2. Il résulte de l'instruction menée par le juge des référés du tribunal administratif de Saint-Martin et des pièces du dossier que M. E... A... B..., ressortissant haïtien, né le 8 janvier 1969 à Port-au-Prince, est arrivé en France le 15 janvier 2008 muni d'un titre de séjour temporaire portant la mention " visiteur ". M. A... B... a formé, le 8 novembre 2019, une demande de titre de séjour portant la mention " vie privée et familiale ", sur le fondement du 7° de l'article L. 313-11 du code de l'entrée et du séjour des étrangers et du droit d'asile. Par une décision du 24 janvier 2020, la préfète déléguée de Saint-Barthélemy et de Saint-Martin a refusé de lui délivrer le titre de séjour sollicité. M. A... B... a formé un recours gracieux contre cette décision le 8 avril 2020, qui a été rejeté le 9 avril 2020. Le 17 mars 2023, M. A... B... a fait l'objet d'un contrôle d'identité diligenté par les services de la police aux frontières. Par un arrêté du même jour, le représentant de l'Etat dans les collectivités de Saint-Barthélemy et de Saint-Martin l'a obligé à quitter le territoire français sans délai, a fixé le pays à destination duquel il pourra être éloigné et a prononcé à son encontre une interdiction de retour sur le territoire français pour une durée de deux ans. M. A... B... relève appel devant le juge des référés du Conseil d'Etat de l'ordonnance du 18 avril 2023 par laquelle le juge des référés du tribunal administratif de Saint-Martin a rejeté sa demande, présentée sur le fondement de l'article L. 521-2 du code de justice administrative précité, tendant à la suspension de l'exécution de cet arrêté et à ce qu'il soit enjoint au représentant de l'Etat dans les collectivités de Saint-Barthélemy et de Saint-Martin de lui délivrer une autorisation provisoire de séjour et de réexaminer sa situation.

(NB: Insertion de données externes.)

-- ==== Sys2Proof/Laws/SameSeamOps.lean ====
section
/-! SUPPORT. Which parts of the state the operations of `Machine/SeamOps.lean` may change (`Same`). -/

namespace Sys2Proof.Machine

set_option linter.all false

theorem State.noteHeld_same {M : Nat} {σ₀ σ : State} (hM : Sub 524288 M) (hk : Same M σ₀ σ) (e : Nat) :
    Same M σ₀ (State.noteHeld σ e) := by
  unfold State.noteHeld
  try dsimp only
  repeat' first
    | with_reducible assumption
    | with_reducible apply State.orFlags_same
    | with_reducible apply State.modCut_same
    | (with_reducible refine Sub.trans hM ?_; decide)
    | intro _
    | with_reducible split

theorem State.evictionStart_same {M : Nat} {σ₀ σ : State} (hM : Sub 9961472 M) (hk : Same M σ₀ σ) (e : Nat) :
    Same M σ₀ (State.evictionStart σ e) := by
  unfold State.evictionStart
  try dsimp only
  repeat' first
    | with_reducible assumption
    | with_reducible apply State.noteHeld_same
    | with_reducible apply State.modHoist_same
    | with_reducible apply State.handOut_same
    | (with_reducible refine Sub.trans hM ?_; decide)
    | intro _
    | with_reducible split
    | with_reducible apply Same.set_seams

theorem State.finishEviction_same {M : Nat} {σ₀ σ : State} (hM : Sub 14156288 M) (hk : Same M σ₀ σ) (e : Nat) :
    Same M σ₀ (State.finishEviction σ e) := by
  unfold State.finishEviction
  try dsimp only
  repeat' first
    | with_reducible assumption
    | with_reducible apply State.resetSeam_same
    | with_reducible apply State.orFlags_same
    | with_reducible apply State.modHoist_same
    | (with_reducible refine Sub.trans hM ?_; decide)
    | intro _
    | with_reducible split
    | with_reducible apply Same.set_seams

end Sys2Proof.Machine
end

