-- ==== Sys2Proof/Laws/SameExec.lean ====
section
/-! SUPPORT. Which parts of the state each command may change (`Same`). -/

namespace Sys2Proof.Machine

set_option linter.all false

/-- A command that runs while the engine has its supplies changes what its effect changes. -/
theorem State.on_same {m : Nat} {s t : State} {f : State → State} (h : s.on f = .next t) (k : Same m s (f s)) :
    Same m s t := by
  unfold State.on at h
  injection h with h
  subst h
  exact Same.ite k (Same.refl m s)

theorem State.coldReset_same (s : State) (x : Supply) (c b : Nat) : Same 561850441792508 s (s.coldReset x c b) := by
  refine ⟨fun p hp => ?_⟩
  cases p <;> first | rfl | exact absurd hp (by decide)

theorem execStationaryLoadFull_same (f : Fin 72) (b : Fin 4) (tag : Nat) (load : StatLoad) {s t : State}
    (h : execStationaryLoadFull f b tag load s = .next t) : Same 34080192 s t := by
  refine State.on_same h ?_
  have hk := Same.refl 34080192 s
  have hM := Sub.refl 34080192
  try dsimp only
  repeat' first
    | with_reducible assumption
    | with_reducible apply State.loadFull_same
    | (with_reducible refine Sub.trans hM ?_; decide)
    | intro _
    | with_reducible split

theorem execScaleUnitDone_same (f : Fin 72) (b : Fin 4) (preamble : List (List Nat)) {s t : State}
    (h : execScaleUnitDone f b preamble s = .next t) : Same 525760 s t := by
  refine State.on_same h ?_
  have hk := Same.refl 525760 s
  have hM := Sub.refl 525760
  try dsimp only
  repeat' first
    | with_reducible assumption
    | with_reducible apply State.scaleDone_same
    | (with_reducible refine Sub.trans hM ?_; decide)
    | intro _
    | with_reducible split

theorem execPassBoundary_same (f : Fin 72) (b : Fin 4) (shared : List (List Nat)) (errors : List PassError)
    (frozen : List (Fin 6 × Nat)) {s t : State}
    (h : execPassBoundary f b shared errors frozen s = .next t) : Same 8796135491010 s t := by
  refine State.on_same h ?_
  have hk := Same.refl 8796135491010 s
  have hM := Sub.refl 8796135491010
  try dsimp only
  repeat' first
    | with_reducible assumption
    | with_reducible apply State.passBoundary_same
    | (with_reducible refine Sub.trans hM ?_; decide)
    | intro _
    | with_reducible split

theorem execCheckEnd_same (f : Fin 72) (b : Fin 4) {s t : State}
    (h : execCheckEnd f b s = .next t) : Same 4879125579248 s t := by
  refine State.on_same h ?_
  have hk := Same.refl 4879125579248 s
  have hM := Sub.refl 4879125579248
  try dsimp only
  repeat' first
    | with_reducible assumption
    | with_reducible apply State.checkEnd_same
    | (with_reducible refine Sub.trans hM ?_; decide)
    | intro _
    | with_reducible split

theorem execContextSaveDone_same (f : Fin 72) (b : Fin 4) (shared : List (List Nat))
    (group pocket : Nat) {s t : State}
    (h : execContextSaveDone f b shared group pocket s = .next t) : Same 4672967149264 s t := by
  refine State.on_same h ?_
  have hk := Same.refl 4672967149264 s
  have hM := Sub.refl 4672967149264
  try dsimp only
  repeat' first
    | with_reducible assumption
    | with_reducible apply State.contextSave_same
    | (with_reducible refine Sub.trans hM ?_; decide)
    | intro _
    | with_reducible split

theorem execContextRestoreDone_same (f : Fin 72) (b : Fin 4) (active idle : StatLoad) (preamble : List
    (List Nat)) {s t : State}
    (h : execContextRestoreDone f b active idle preamble s = .next t) : Same 128 s t := by
  refine State.on_same h ?_
  have hk := Same.refl 128 s
  have hM := Sub.refl 128
  try dsimp only
  repeat' first
    | with_reducible assumption
    | with_reducible apply State.contextRestore_same
    | (with_reducible refine Sub.trans hM ?_; decide)
    | intro _
    | with_reducible split

theorem execTreeCombination_same (e : Fin 4096) (slice level rank : Nat) {s t : State}
    (h : execTreeCombination e slice level rank s = .next t) : Same 4398051295760 s t := by
  refine State.on_same h ?_
  have hk := Same.refl 4398051295760 s
  have hM := Sub.refl 4398051295760
  try dsimp only
  repeat' first
    | with_reducible assumption
    | with_reducible apply State.treeStep_same
    | (with_reducible refine Sub.trans hM ?_; decide)
    | intro _
    | with_reducible split

theorem execInitialFoldDone_same (e : Fin 4096) (slice : Nat) (values : List (List Nat)) {s t : State}
    (h : execInitialFoldDone e slice values s = .next t) : Same 4398051295760 s t := by
  refine State.on_same h ?_
  have hk := Same.refl 4398051295760 s
  have hM := Sub.refl 4398051295760
  try dsimp only
  repeat' first
    | with_reducible assumption
    | with_reducible apply State.initialFold_same
    | (with_reducible refine Sub.trans hM ?_; decide)
    | intro _
    | with_reducible split

theorem execHoistClaim_same (h : Fin 128) (lines : List LinePoint) {s t : State}
    (h : execHoistClaim h lines s = .next t) : Same 8389120 s t := by
  refine State.on_same h ?_
  have hk := Same.refl 8389120 s
  have hM := Sub.refl 8389120
  try dsimp only
  repeat' first
    | with_reducible assumption
    | with_reducible apply State.claim_same
    | (with_reducible refine Sub.trans hM ?_; decide)
    | intro _
    | with_reducible split

theorem execFabricReadReturn_same (h : Fin 128) (seq : Nat) (data : List Byte) {s t : State}
    (h : execFabricReadReturn h seq data s = .next t) : Same 8914432 s t := by
  refine State.on_same h ?_
  have hk := Same.refl 8914432 s
  have hM := Sub.refl 8914432
  try dsimp only
  repeat' first
    | with_reducible assumption
    | with_reducible apply State.readReturn_same
    | (with_reducible refine Sub.trans hM ?_; decide)
    | intro _
    | with_reducible split

theorem execFabricReadError_same (h : Fin 128) (seq : Nat) {s t : State}
    (h : execFabricReadError h seq s = .next t) : Same 4398089242064 s t := by
  refine State.on_same h ?_
  have hk := Same.refl 4398089242064 s
  have hM := Sub.refl 4398089242064
  try dsimp only
  repeat' first
    | with_reducible assumption
    | with_reducible apply State.readError_same
    | (with_reducible refine Sub.trans hM ?_; decide)
    | intro _
    | with_reducible split

theorem execFabricWriteAck_same (h : Fin 128) {s t : State}
    (h : execFabricWriteAck h s = .next t) : Same 4398055490576 s t := by
  refine State.on_same h ?_
  have hk := Same.refl 4398055490576 s
  have hM := Sub.refl 4398055490576
  try dsimp only
  repeat' first
    | with_reducible assumption
    | with_reducible apply State.writeAck_same
    | (with_reducible refine Sub.trans hM ?_; decide)
    | intro _
    | with_reducible split

theorem execFabricWriteError_same (h : Fin 128) {s t : State}
    (h : execFabricWriteError h s = .next t) : Same 4398090290322 s t := by
  refine State.on_same h ?_
  have hk := Same.refl 4398090290322 s
  have hM := Sub.refl 4398090290322
  try dsimp only
  repeat' first
    | with_reducible assumption
    | with_reducible apply State.writeError_same
    | (with_reducible refine Sub.trans hM ?_; decide)
    | intro _
    | with_reducible split

theorem execReceiverTake_same (h : Fin 128) (r : Fin 16) {s t : State}
    (h : execReceiverTake h r s = .next t) : Same 8388608 s t := by
  refine State.on_same h ?_
  have hk := Same.refl 8388608 s
  have hM := Sub.refl 8388608
  try dsimp only
  repeat' first
    | with_reducible assumption
    | with_reducible apply State.receiverTake_same
    | (with_reducible refine Sub.trans hM ?_; decide)
    | intro _
    | with_reducible split

theorem execDetach_same (h : Fin 128) {s t : State}
    (h : execDetach h s = .next t) : Same 4398055424000 s t := by
  refine State.on_same h ?_
  have hk := Same.refl 4398055424000 s
  have hM := Sub.refl 4398055424000
  try dsimp only
  repeat' first
    | with_reducible assumption
    | with_reducible apply State.detach_same
    | (with_reducible refine Sub.trans hM ?_; decide)
    | intro _
    | with_reducible split

theorem execStreamEnd_same (h : Fin 128) {s t : State}
    (h : execStreamEnd h s = .next t) : Same 4398054965264 s t := by
  refine State.on_same h ?_
  have hk := Same.refl 4398054965264 s
  have hM := Sub.refl 4398054965264
  try dsimp only
  repeat' first
    | with_reducible assumption
    | with_reducible apply State.streamEnd_same
    | (with_reducible refine Sub.trans hM ?_; decide)
    | intro _
    | with_reducible split

theorem execSpillPark_same (h : Fin 128) (data : List Byte) {s t : State}
    (h : execSpillPark h data s = .next t) : Same 8388608 s t := by
  refine State.on_same h ?_
  have hk := Same.refl 8388608 s
  have hM := Sub.refl 8388608
  try dsimp only
  repeat' first
    | with_reducible assumption
    | with_reducible apply State.spillPark_same
    | (with_reducible refine Sub.trans hM ?_; decide)
    | intro _
    | with_reducible split

theorem execSpillReadback_same (h : Fin 128) {s t : State}
    (h : execSpillReadback h s = .next t) : Same 8389120 s t := by
  refine State.on_same h ?_
  have hk := Same.refl 8389120 s
  have hM := Sub.refl 8389120
  try dsimp only
  repeat' first
    | with_reducible assumption
    | with_reducible apply State.spillReadback_same
    | (with_reducible refine Sub.trans hM ?_; decide)
    | intro _
    | with_reducible split

theorem execStockpileEccError_same (h : Fin 128) (uncorrectable : Bool) {s t : State}
    (h : execStockpileEccError h uncorrectable s = .next t) : Same 9962944 s t := by
  refine State.on_same h ?_
  have hk := Same.refl 9962944 s
  have hM := Sub.refl 9962944
  try dsimp only
  repeat' first
    | with_reducible assumption
    | with_reducible apply State.stockpileError_same
    | with_reducible apply State.uncorrectable_same
    | (with_reducible refine Sub.trans hM ?_; decide)
    | intro _
    | with_reducible split

theorem execTpbFault_same (j : Fin 8) {s t : State}
    (h : execTpbFault j s = .next t) : Same 13331637994992 s t := by
  refine State.on_same h ?_
  have hk := Same.refl 13331637994992 s
  have hM := Sub.refl 13331637994992
  try dsimp only
  repeat' first
    | with_reducible assumption
    | with_reducible apply State.tpbFault_same
    | (with_reducible refine Sub.trans hM ?_; decide)
    | intro _
    | with_reducible split

theorem execTileLoadDone_same (buf : Fin 6) (stream : TileStream) (fmt : Fin 4) (cut : Fin 4096) (rows scales : List (List Nat)) (stalls : List (Fin 4 × Nat)) {s t : State}
    (h : execTileLoadDone buf stream fmt cut rows scales stalls s = .next t) : Same 13331637994992 s t := by
  refine State.on_same h ?_
  have hk := Same.refl 13331637994992 s
  have hM := Sub.refl 13331637994992
  try dsimp only
  repeat' first
    | with_reducible assumption
    | with_reducible apply State.tileLoadAny_same
    | (with_reducible refine Sub.trans hM ?_; decide)
    | intro _
    | with_reducible split

theorem execReadoutDone_same (f : Fin 72) (b : Fin 4) (elems : List ReadElem) {s t : State}
    (h : execReadoutDone f b elems s = .next t) : Same 4398059685392 s t := by
  refine State.on_same h ?_
  have hk := Same.refl 4398059685392 s
  have hM := Sub.refl 4398059685392
  try dsimp only
  repeat' first
    | with_reducible assumption
    | with_reducible apply State.readout_same
    | (with_reducible refine Sub.trans hM ?_; decide)
    | intro _
    | with_reducible split

theorem execTableParityError_same (f : Fin 72) {s t : State}
    (h : execTableParityError f s = .next t) : Same 4810540319984 s t := by
  refine State.on_same h ?_
  have hk := Same.refl 4810540319984 s
  have hM := Sub.refl 4810540319984
  try dsimp only
  repeat' first
    | with_reducible assumption
    | with_reducible apply State.tableParity_same
    | (with_reducible refine Sub.trans hM ?_; decide)
    | intro _
    | with_reducible split

theorem execEvictionStart_same (e : Fin 4096) {s t : State}
    (h : execEvictionStart e s = .next t) : Same 9961472 s t := by
  refine State.on_same h ?_
  have hk := Same.refl 9961472 s
  have hM := Sub.refl 9961472
  try dsimp only
  repeat' first
    | with_reducible assumption
    | with_reducible apply State.evictionStart_same
    | (with_reducible refine Sub.trans hM ?_; decide)
    | intro _
    | with_reducible split

theorem execKilnResult_same (f : Fin 72) (b : Fin 4) (lane : Fin 512) (pocket : Fin 16)
    (pair : KilnPair) {s t : State}
    (h : execKilnResult f b lane pocket pair s = .next t) : Same 13606566234096 s t := by
  refine State.on_same h ?_
  have hk := Same.refl 13606566234096 s
  have hM := Sub.refl 13606566234096
  try dsimp only
  repeat' first
    | with_reducible assumption
    | with_reducible apply State.kilnResultAny_same
    | (with_reducible refine Sub.trans hM ?_; decide)
    | intro _
    | with_reducible split

theorem execKilnDrainDone_same (f : Fin 72) (b : Fin 4) {s t : State}
    (h : execKilnDrainDone f b s = .next t) : Same 525760 s t := by
  refine State.on_same h ?_
  have hk := Same.refl 525760 s
  have hM := Sub.refl 525760
  try dsimp only
  repeat' first
    | with_reducible assumption
    | with_reducible apply State.kilnDrain_same
    | (with_reducible refine Sub.trans hM ?_; decide)
    | intro _
    | with_reducible split

theorem execFold_same (f : Fin 72) (b : Fin 4) {s t : State}
    (h : execFold f b s = .next t) : Same 4399401863120 s t := by
  refine State.on_same h ?_
  have hk := Same.refl 4399401863120 s
  have hM := Sub.refl 4399401863120
  try dsimp only
  repeat' first
    | with_reducible assumption
    | with_reducible apply State.foldAny_same
    | (with_reducible refine Sub.trans hM ?_; decide)
    | intro _
    | with_reducible split

theorem execDeltaMakeDone_same (e : Fin 4096) (row : Nat) (queries : List DeltaQuery) {s t : State}
    (h : execDeltaMakeDone e row queries s = .next t) : Same 1082656704 s t := by
  refine State.on_same h ?_
  have hk := Same.refl 1082656704 s
  have hM := Sub.refl 1082656704
  try dsimp only
  repeat' first
    | with_reducible assumption
    | with_reducible apply State.deltaMade_same
    | (with_reducible refine Sub.trans hM ?_; decide)
    | intro _
    | with_reducible split

theorem execPageCopy_same (e : Fin 4096) (page : Nat) (data : List Byte) (waited : Nat) {s t : State}
    (h : execPageCopy e page data waited s = .next t) : Same 1082656192 s t := by
  refine State.on_same h ?_
  have hk := Same.refl 1082656192 s
  have hM := Sub.refl 1082656192
  try dsimp only
  repeat' first
    | with_reducible assumption
    | with_reducible apply State.pageCopy_same
    | (with_reducible refine Sub.trans hM ?_; decide)
    | intro _
    | with_reducible split

theorem execRingBlockArrive_same (e : Fin 4096) (header data : List Byte) {s t : State}
    (h : execRingBlockArrive e header data s = .next t) : Same 5295476377552 s t := by
  refine State.on_same h ?_
  have hk := Same.refl 5295476377552 s
  have hM := Sub.refl 5295476377552
  try dsimp only
  repeat' first
    | with_reducible assumption
    | with_reducible apply State.ringBlock_same
    | (with_reducible refine Sub.trans hM ?_; decide)
    | intro _
    | with_reducible split

theorem execRingPartialArrive_same (e : Fin 4096) (round tile : Nat) (values : List (List Nat)) {s t : State}
    (h : execRingPartialArrive e round tile values s = .next t) : Same 4399401863120 s t := by
  refine State.on_same h ?_
  have hk := Same.refl 4399401863120 s
  have hM := Sub.refl 4399401863120
  try dsimp only
  repeat' first
    | with_reducible assumption
    | with_reducible apply State.ringPartial_same
    | (with_reducible refine Sub.trans hM ?_; decide)
    | intro _
    | with_reducible split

3. Aux termes de l'article 8 de la convention européenne de sauvegarde des droits de l'homme et des libertés fondamentales : " 1. Toute personne a droit au respect de sa vie privée et familiale, de son domicile et de sa correspondance. / 2° Il ne peut y avoir ingérence d'une autorité publique dans l'exercice de ce droit que pour autant que cette ingérence est prévue par la loi et qu'elle constitue une mesure qui, dans une société démocratique, est nécessaire à la sécurité nationale, à la sûreté publique, au bien-être économique du pays, à la défense de l'ordre et à la prévention des infractions pénales, à la protection de la santé ou de la morale ou à la protection des droits et libertés d'autrui. ". Aux termes de l'article L. 423-23 du code de l'entrée et du séjour des étrangers et du droit d'asile : " L'étranger qui n'entre pas dans les catégories prévues aux articles L. 423-1, L. 423-7, L. 423-14, L. 423-15, L. 423-21 et L. 423-22 ou dans celles qui ouvrent droit au regroupement familial, et qui dispose de liens personnels et familiaux en France tels que le refus d'autoriser son séjour porterait à son droit au respect de sa vie privée et familiale une atteinte disproportionnée au regard des motifs du refus, se voit délivrer une carte de séjour temporaire portant la mention " vie privée et familiale " d'une durée d'un an, sans que soit opposable la condition prévue à l'article L. 412-1. / Les liens mentionnés au premier alinéa sont appréciés notamment au regard de leur intensité, de leur ancienneté et de leur stabilité, des conditions d'existence de l'étranger, de son insertion dans la société française ainsi que de la nature de ses liens avec sa famille restée dans son pays d'origine. L'insertion de l'étranger dans la société française est évaluée en tenant compte notamment de sa connaissance des valeurs de la République. "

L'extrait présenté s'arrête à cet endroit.